Down syndrome, characterized by varying degrees of intellectual impairment and distinguishing facial features, as well as other internal maladies that often contribute to a shortened life expectancy, is caused by carrying three copies (trisomy) of chromosome 21 instead of two. While in the general population it affects one in every 600 babies born, the rate significantly increases to one in every 385 births for pregnant women who are 35, and the incidence continues to rise as a woman ages. Currently, about one in 10 women opt to undergo either amniocentesis or chorionic villus sampling — two invasive procedures that carry a one to two percent chance of miscarriage — in order to diagnose the ailment. But now, an experimental new blood test that screens for a gene mutation associated with Down syndrome eliminates the risk of miscarriage and can diagnose Down syndrome by the eleventh week of pregnancy.

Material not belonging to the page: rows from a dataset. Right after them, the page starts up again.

-- ==== Sys2Proof/Safety.lean ====
section
/-!
DEFINITION. What a safe step and a safe run are, and the terms the claims are stated in: a thread whose word nothing stops before
its effect, the state in which a word has retired, and what a step leaves as it is.
-/

namespace Sys2Proof.Machine

/-- A step that goes on. -/
def StepsOn (s : State) : Prop := ∃ t, step s = .next t

/-- The memory of a state has its canonical form. -/
def MemOk (s : State) : Prop := Memory.wf s.mem = true

/-- A run of `n` steps that goes on, with memory in canonical form all along. -/
def SafeRun (n : Nat) (s : State) : Prop :=
  match n with
  | 0 => MemOk s
  | n + 1 => MemOk s ∧ ∃ t, step s = .next t ∧ SafeRun n t

/-- What a step from `s0` adds once a thread has issued and left `s`: its places in the queues of the memory system, the records of a drop, what a halt
takes from it, then what waited for what the step has brought. -/
def settled (s0 s : State) (a : Agent) : State := settleAll s0 (settleHalt (settleDrop (settlePlace s a) a) a)

/-- The thread that executes a word: agent `a`, whose thread is `t`. -/
structure Executes (s : State) (a : Agent) (t : Thread) : Prop where
  cur : s.cur = some a
  thread : getThread s a = some t

/-- Nothing that R22 checks of a word before its guard stops thread `t` of agent `a`: the word may execute where the thread is, the
thread has the right, and every operand lies within its limits. -/
structure Passes (s : State) (a : Agent) (t : Thread) (pol : Policy) (needs : List Need) : Prop extends Executes s a t where
  place : pol.place.allows (envOf s a) = true
  legal : pol.ill (envOf s a) = false
  right : pol.right.allows (envOf s a) = true
  limits : needs.all (fun n => n.ok (envOf s a)) = true
  lim : pol.lim (envOf s a) = false

/-- Nothing stops a word of thread `t` of agent `a` before its effect: the checks pass, the guard holds (R21), no register it names awaits
a result (R159), and no source register holds a poisoned value (R364). -/
structure Clear (s : State) (a : Agent) (t : Thread) (g : GuardF) (pol : Policy) (needs : List Need) : Prop
    extends Passes s a t pol needs where
  guard : guardHolds g t = true
  arrived : needsAwait needs t = false
  clean : needsBad needs t = false

/-- What a host asks at a port is served as it arrives (R316, R323): the port carries traffic, no write of it is kept, and each has reached every
copy. -/
structure PortClear (s : State) (port : Nat) : Prop where
  isHost : port < 4
  isOpen : portOpen s port = true
  noWrite : ∀ x ∈ s.hostq, x.port = port → x.req.writes = false
  noCopy : ∀ r ∈ s.repls, r.who ≠ portParty port

/-- A release at a scope has nothing left to wait for in `s` (R241); scope 0 asks for none. -/
def Released (s : State) (e : Env) (t : Thread) (scope : Nat) : Prop :=
  scope = 0 ∨ releaseDone s e scope (t.relBound.getD s.uid) = true

/-- The word of agent `a` retires from `s` with the registers of `t`, its other effects being those of `s'`. -/
def retired (s s' : State) (a : Agent) (needs : List Need) (t : Thread) : State :=
  passFree (retire s' (envOf s a) t) (envOf s a) needs

/-- The word retires and the thread goes on at `pc`. -/
def retiredTo (s s' : State) (a : Agent) (needs : List Need) (t : Thread) (pc : DWord) : State :=
  passFree (retireTo s' (envOf s a) t pc) (envOf s a) needs

/-- The word of agent `a` retires with nothing but the registers of its thread changed. -/
def wrote (s : State) (a : Agent) (needs : List Need) (t : Thread) : State := retired s s a needs t

/-- The operands A and B of an R-format word with the k selects of R32, and what they are called in a word's list of operands. -/
def valA (s : State) (a : Agent) (t : Thread) (o : OpR) : Word := selX s (envOf s a) t (kA o) o.a
def valB (s : State) (a : Agent) (t : Thread) (o : OpR) : Word := selX s (envOf s a) t (kB o) o.b
def pairA (s : State) (a : Agent) (t : Thread) (o : OpR) : DWord := selPair s (envOf s a) t (kA o) o.a
def pairB (s : State) (a : Agent) (t : Thread) (o : OpR) : DWord := selPair s (envOf s a) t (kB o) o.b

/-! ## Words that write one register -/

/-- `mk o` writes x[D] := f(x[A], IMM32). -/
def ImmWrites (mk : OpI → Instr) (f : Word → Word → Word) : Prop :=
  ∀ s a t (o : OpI), Clear s a t o.g {} [.dx o.d, .sx o.a] →
    exec (mk o) s = .next (wrote s a [.dx o.d, .sx o.a] (writeX t o.d.toNat (f (readX t o.a.toNat) o.imm)))

/-- `mk o` writes x[D] := f(a), a an x or k register by MOD[7]. -/
def Writes1 (mk : OpR → Instr) (f : Word → Word) : Prop :=
  ∀ s a t (o : OpR), Clear s a t o.g {} [.dx o.d, needSel (kA o) o.a] →
    exec (mk o) s = .next (wrote s a [.dx o.d, needSel (kA o) o.a] (writeX t o.d.toNat (f (valA s a t o))))

/-- `mk o` writes x[D] := f(a, b), each an x or k register by MOD[7] and MOD[6]. -/
def Writes2 (mk : OpR → Instr) (f : Word → Word → Word) : Prop :=
  ∀ s a t (o : OpR), Clear s a t o.g {} [.dx o.d, needSel (kA o) o.a, needSel (kB o) o.b] →
    exec (mk o) s = .next (wrote s a [.dx o.d, needSel (kA o) o.a, needSel (kB o) o.b]
      (writeX t o.d.toNat (f (valA s a t o) (valB s a t o))))

/-- `mk o` writes x[D] := f(a, b, x[C]), A and B an x or k register by MOD[7] and MOD[6]. -/
def Writes3 (mk : OpR → Instr) (f : Word → Word → Word → Word) : Prop :=
  ∀ s a t (o : OpR), Clear s a t o.g {} [.dx o.d, needSel (kA o) o.a, needSel (kB o) o.b, .sx o.c] →
    exec (mk o) s = .next (wrote s a [.dx o.d, needSel (kA o) o.a, needSel (kB o) o.b, .sx o.c]
      (writeX t o.d.toNat (f (valA s a t o) (valB s a t o) (readX t o.c.toNat))))

/-- `mk o` writes x[D] := f(x[A], x[B]), with no k selects. -/
def WritesPlain2 (mk : OpR → Instr) (f : OpR → Word → Word → Word) : Prop :=
  ∀ s a t (o : OpR), Clear s a t o.g {} [.dx o.d, .sx o.a, .sx o.b] →
    exec (mk o) s = .next (wrote s a [.dx o.d, .sx o.a, .sx o.b]
      (writeX t o.d.toNat (f o (readX t o.a.toNat) (readX t o.b.toNat))))

/-- `mk o` writes x[D] := f(x[A], x[B], x[C]), with no k selects. -/
def WritesPlain3 (mk : OpR → Instr) (f : OpR → Word → Word → Word → Word) : Prop :=
  ∀ s a t (o : OpR), Clear s a t o.g {} [.dx o.d, .sx o.a, .sx o.b, .sx o.c] →
    exec (mk o) s = .next (wrote s a [.dx o.d, .sx o.a, .sx o.b, .sx o.c]
      (writeX t o.d.toNat (f o (readX t o.a.toNat) (readX t o.b.toNat) (readX t o.c.toNat))))

/-- `mk o` writes the pair x[D] := f(PA, PB), each a pair of x or k registers. -/
def WritesPair2 (mk : OpR → Instr) (f : DWord → DWord → DWord) : Prop :=
  ∀ s a t (o : OpR), Clear s a t o.g {} [.dp o.d, needSelPair (kA o) o.a, needSelPair (kB o) o.b] →
    exec (mk o) s = .next (wrote s a [.dp o.d, needSelPair (kA o) o.a, needSelPair (kB o) o.b]
      (writePair t o.d.toNat (f (pairA s a t o) (pairB s a t o))))

/-- `mk o` writes the pair x[D] := f(PA, b), B a single register. -/
def WritesPair1 (mk : OpR → Instr) (f : DWord → Word → DWord) : Prop :=
  ∀ s a t (o : OpR), Clear s a t o.g {} [.dp o.d, needSelPair (kA o) o.a, needSel (kB o) o.b] →
    exec (mk o) s = .next (wrote s a [.dp o.d, needSelPair (kA o) o.a, needSel (kB o) o.b]
      (writePair t o.d.toNat (f (pairA s a t o) (valB s a t o))))

/-! ## Float words: A prepared by MOD[4] and MOD[3], B by MOD[5], C by MOD[6] (R34, R179) -/

/-- The prepared operands. -/
def fltOpA (s : State) (a : Agent) (t : Thread) (o : OpR) : Word := fltA s (envOf s a) t o
def fltOpB (t : Thread) (o : OpR) : Word := fltB t o
def fltOpC (t : Thread) (o : OpR) : Word := fltC t o

/-- `mk o` writes x[D] := f(A). -/
def FloatWrites1 (mk : OpR → Instr) (f : OpR → Word → Word) : Prop :=
  ∀ s a t (o : OpR), Clear s a t o.g {} [.dx o.d, needSel (kA o) o.a] →
    exec (mk o) s = .next (wrote s a [.dx o.d, needSel (kA o) o.a] (writeX t o.d.toNat (f o (fltOpA s a t o))))

/-- `mk o` writes x[D] := f(A, B). -/
def FloatWrites2 (mk : OpR → Instr) (f : OpR → Word → Word → Word) : Prop :=
  ∀ s a t (o : OpR), Clear s a t o.g {} [.dx o.d, needSel (kA o) o.a, .sx o.b] →
    exec (mk o) s = .next (wrote s a [.dx o.d, needSel (kA o) o.a, .sx o.b] (writeX t o.d.toNat (f o (fltOpA s a t o) (fltOpB t o))))

/-- `mk o` writes x[D] := f(A, B, C). -/
def FloatWrites3 (mk : OpR → Instr) (f : OpR → Word → Word → Word → Word) : Prop :=
  ∀ s a t (o : OpR), Clear s a t o.g {} [.dx o.d, needSel (kA o) o.a, .sx o.b, .sx o.c] →
    exec (mk o) s = .next (wrote s a [.dx o.d, needSel (kA o) o.a, .sx o.b, .sx o.c]
      (writeX t o.d.toNat (f o (fltOpA s a t o) (fltOpB t o) (fltOpC t o))))

/-! ## Rays -/

/-- The ray of a walk meets a triangle at `t`, in the point with the barycentric coordinates `u` and `v` (17_frame R336). -/
def Walker.meets (w : Walker) (v0 v1 v2 : Vq) (t u v : Rat) : Prop :=
  let p := w.io.q.along w.id.q t
  p.x = (1 - u - v) * v0.x + u * v1.x + v * v2.x ∧ p.y = (1 - u - v) * v0.y + u * v1.y + v * v2.y ∧
    p.z = (1 - u - v) * v0.z + u * v1.z + v * v2.z

/-- `t` lies in [TMIN, tcur] and the ray at `t` in a closed box (R336). -/
def Walker.inBox (w : Walker) (mn mx : Vq) (t : Rat) : Prop :=
  let p := w.io.q.along w.id.q t
  ratOf (fp32Val w.tmin) ≤ t ∧ t ≤ ratOf (fp32Val w.tcur) ∧ mn.x ≤ p.x ∧ p.x ≤ mx.x ∧ mn.y ≤ p.y ∧ p.y ≤ mx.y ∧ mn.z ≤ p.z ∧ p.z ≤ mx.z

/-! ## What a step leaves -/

/-- Everything of the state but the groups, the cores, the dies and the model's own scheduling fields is as it was. -/
structure SameOutside (s s' : State) : Prop where
  ctxs : s'.ctxs = s.ctxs
  aps : s'.aps = s.aps
  wins : s'.wins = s.wins
  hwins : s'.hwins = s.hwins
  stk : s'.stk = s.stk
  links : s'.links = s.links
  launches : s'.launches = s.launches
  graphs : s'.graphs = s.graphs
  mem : s'.mem = s.mem
  poison : s'.poison = s.poison
  host : s'.host = s.host
  msgs : s'.msgs = s.msgs
  pends : s'.pends = s.pends
  repls : s'.repls = s.repls
  outs : s'.outs = s.outs
  asks : s'.asks = s.asks
  hostq : s'.hostq = s.hostq

/-- Cores keep everything but their lanes and waiting records, dies everything but their sextant core, and groups everything but their
threads. -/
structure SameObjects (s s' : State) : Prop where
  cores : ∀ c, { getCore s' c with lanes := [], recs := [] } = { getCore s c with lanes := [], recs := [] }
  dies : ∀ d, { getDie s' d with sx := {} } = { getDie s d with sx := {} }
  groups : ∀ g, (getGroup s' g).map (fun x => { x with threads := [] }) = (getGroup s g).map (fun x => { x with threads := [] })

/-- Every thread but that of `a` is as it was. -/
def SameThreads (s s' : State) (a : Agent) : Prop := ∀ b, b ≠ a → getThread s' b = getThread s b

/-- The words that read and write registers only: the immediate, integer, logic, compare, address and float families, MOV, SREAD and
NOP (R178). -/
def registerOnly (i : Instr) : Bool :=
  match i with
  | .nop _ | .movi _ | .movih _ | .iaddi _ | .imuli _ | .andi _ | .ori _ | .xori _ | .shli _ | .shri _ | .sari _ | .aaddi _
  | .iadd _ | .isub _ | .imul _ | .imulh _ | .imulhu _ | .imad _ | .imin _ | .imax _ | .umin _ | .umax _ | .iabs _ | .iadds _
  | .isubs _ | .idiv _ | .udiv _ | .irem _ | .urem _ | .dp4a _ | .dp4au _
  | .and_ _ | .or_ _ | .xor_ _ | .andn _ | .blut _ | .shl _ | .shr_ _ | .sar _ | .rol _ | .bfe _ | .bfeu _ | .bfi _ | .popc _
  | .clz _ | .brev _ | .bshuf _ | .icmp _ | .icmpm _ | .sel _ | .plut _ | .pgat _ | .pscat _
  | .aadd _ | .asub _ | .acmp _ | .shl64 _ | .shr64 _ | .iadd64 _ | .imul64 _ | .amov _
  | .fadd _ | .fsub _ | .fmul _ | .ffma _ | .fmin _ | .fmax _ | .fsetp _ | .fset _ | .fdiv _ | .fsqrt _ | .frnd _
  | .hadd2 _ | .hmul2 _ | .hfma2 _ | .hmin2 _ | .hmax2 _ | .hsetp2 _ | .hdot2 _
  | .frcp _ | .frsq _ | .fexp2 _ | .flog2 _ | .fsin _ | .fcos _ | .ftanh _
  | .f2i _ | .f2u _ | .i2f _ | .u2f _ | .f2h _ | .h2f _ | .cvtq _ | .cvtd _ | .xscale _ | .mov _ | .sread _ => true
  | _ => false

/-- The words that execute in groups only (R43, R389); an atomic on scratch is one of them by its MOD. -/
def groupWord (i : Instr) : Bool :=
  match i with
  | .kput _ | .kget _ | .tumb _ | .xshf _ | .xred _ | .xscn _ | .xbal _ | .xvote _ | .bari _ | .bara _ | .barw _ | .bars _
  | .semi _ | .sems _ | .semw _ | .semr _ | .ldsc _ | .stsc _ | .bkvaddf _ | .bkvaddi _ | .bkvmaxf _ | .bkvmaxa _ | .bkvaddh _
  | .enq _ | .tplw _ | .qstat _ | .qwait _ | .qpush _ | .qpop _ | .tmma _ | .tadd _ | .tcvt _ | .trace _ | .launch _ | .cancel _
  | .cntrRd _ | .cntrAdd _ | .phaseRd _ | .phaseNext _ | .idemOff _ | .idemOn _ => true
  | .atom o | .red_ o => atomScratch o
  | _ => false

/-- The words that do not execute on a sextant core but do in a service lane (R389). -/
def computeWord (i : Instr) : Bool :=
  match i with
  | .yield _ | .bkred _ | .sharm _ | .shpub _ | .shdrop _ | .shstat _ | .tcfg _ | .tcfgr _ | .tzero _ | .tget _ | .tset _
  | .tld _ | .tst _ | .tdrain _ | .tfill _ | .sample _ | .imld _ | .imst _ | .tlist _ | .beat _ => true
  | _ => false

/-- The words that need supervisor privilege (R42); the control-register words name a number that is assigned. -/
def supervisorWord (i : Instr) : Bool :=
  match i with
  | .captGroup _ | .captCore _ | .captResume _ | .halt _ | .haltRel _ | .eret _ | .eretExit _ | .tinvInv _ | .tinvRetry _ | .tinvFail _ => true
  | .csrr o | .csrw o => csrKind (csrNumber o) != .none && (csrKind (csrNumber o) != .plain || o.a == 0)
  | _ => false

/-- Agent `a` has retired its word between `s` and `s'` with the registers of `t`: READY at the next word; every other thread is as it
was. -/
def RetiresWith (s s' : State) (a : Agent) (t : Thread) : Prop :=
  getThread s' a = some { t.settled with st := .ready, stamp := dieCycle s (envOf s a).die, pc := t.pc + 8 } ∧ SameThreads s s' a

end Sys2Proof.Machine
end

Published in Nature Medicine, researchers from the Cyprus Institute of Neurology and Genetics in Nicosia sampled blood from pregnant women and mothers of Down syndrome and healthy babies, identifying with 100 percent accuracy 14 Down syndrome cases and 26 normal fetuses.
“This is an important study because more and more women are having children at a later age when the risk of Down syndrome increases significantly,” notes ACSH staffer Jonathan Leaf.
Though intrigued by the results, ACSH's Dr. Gilbert Ross expresses his skepticism. “This very small study is a paradigm of a hypothesis-generating study. The new blood test appears to have a 100 percent predictive value, but I would like to see a larger study investigating the success rate of this diagnostic tool.”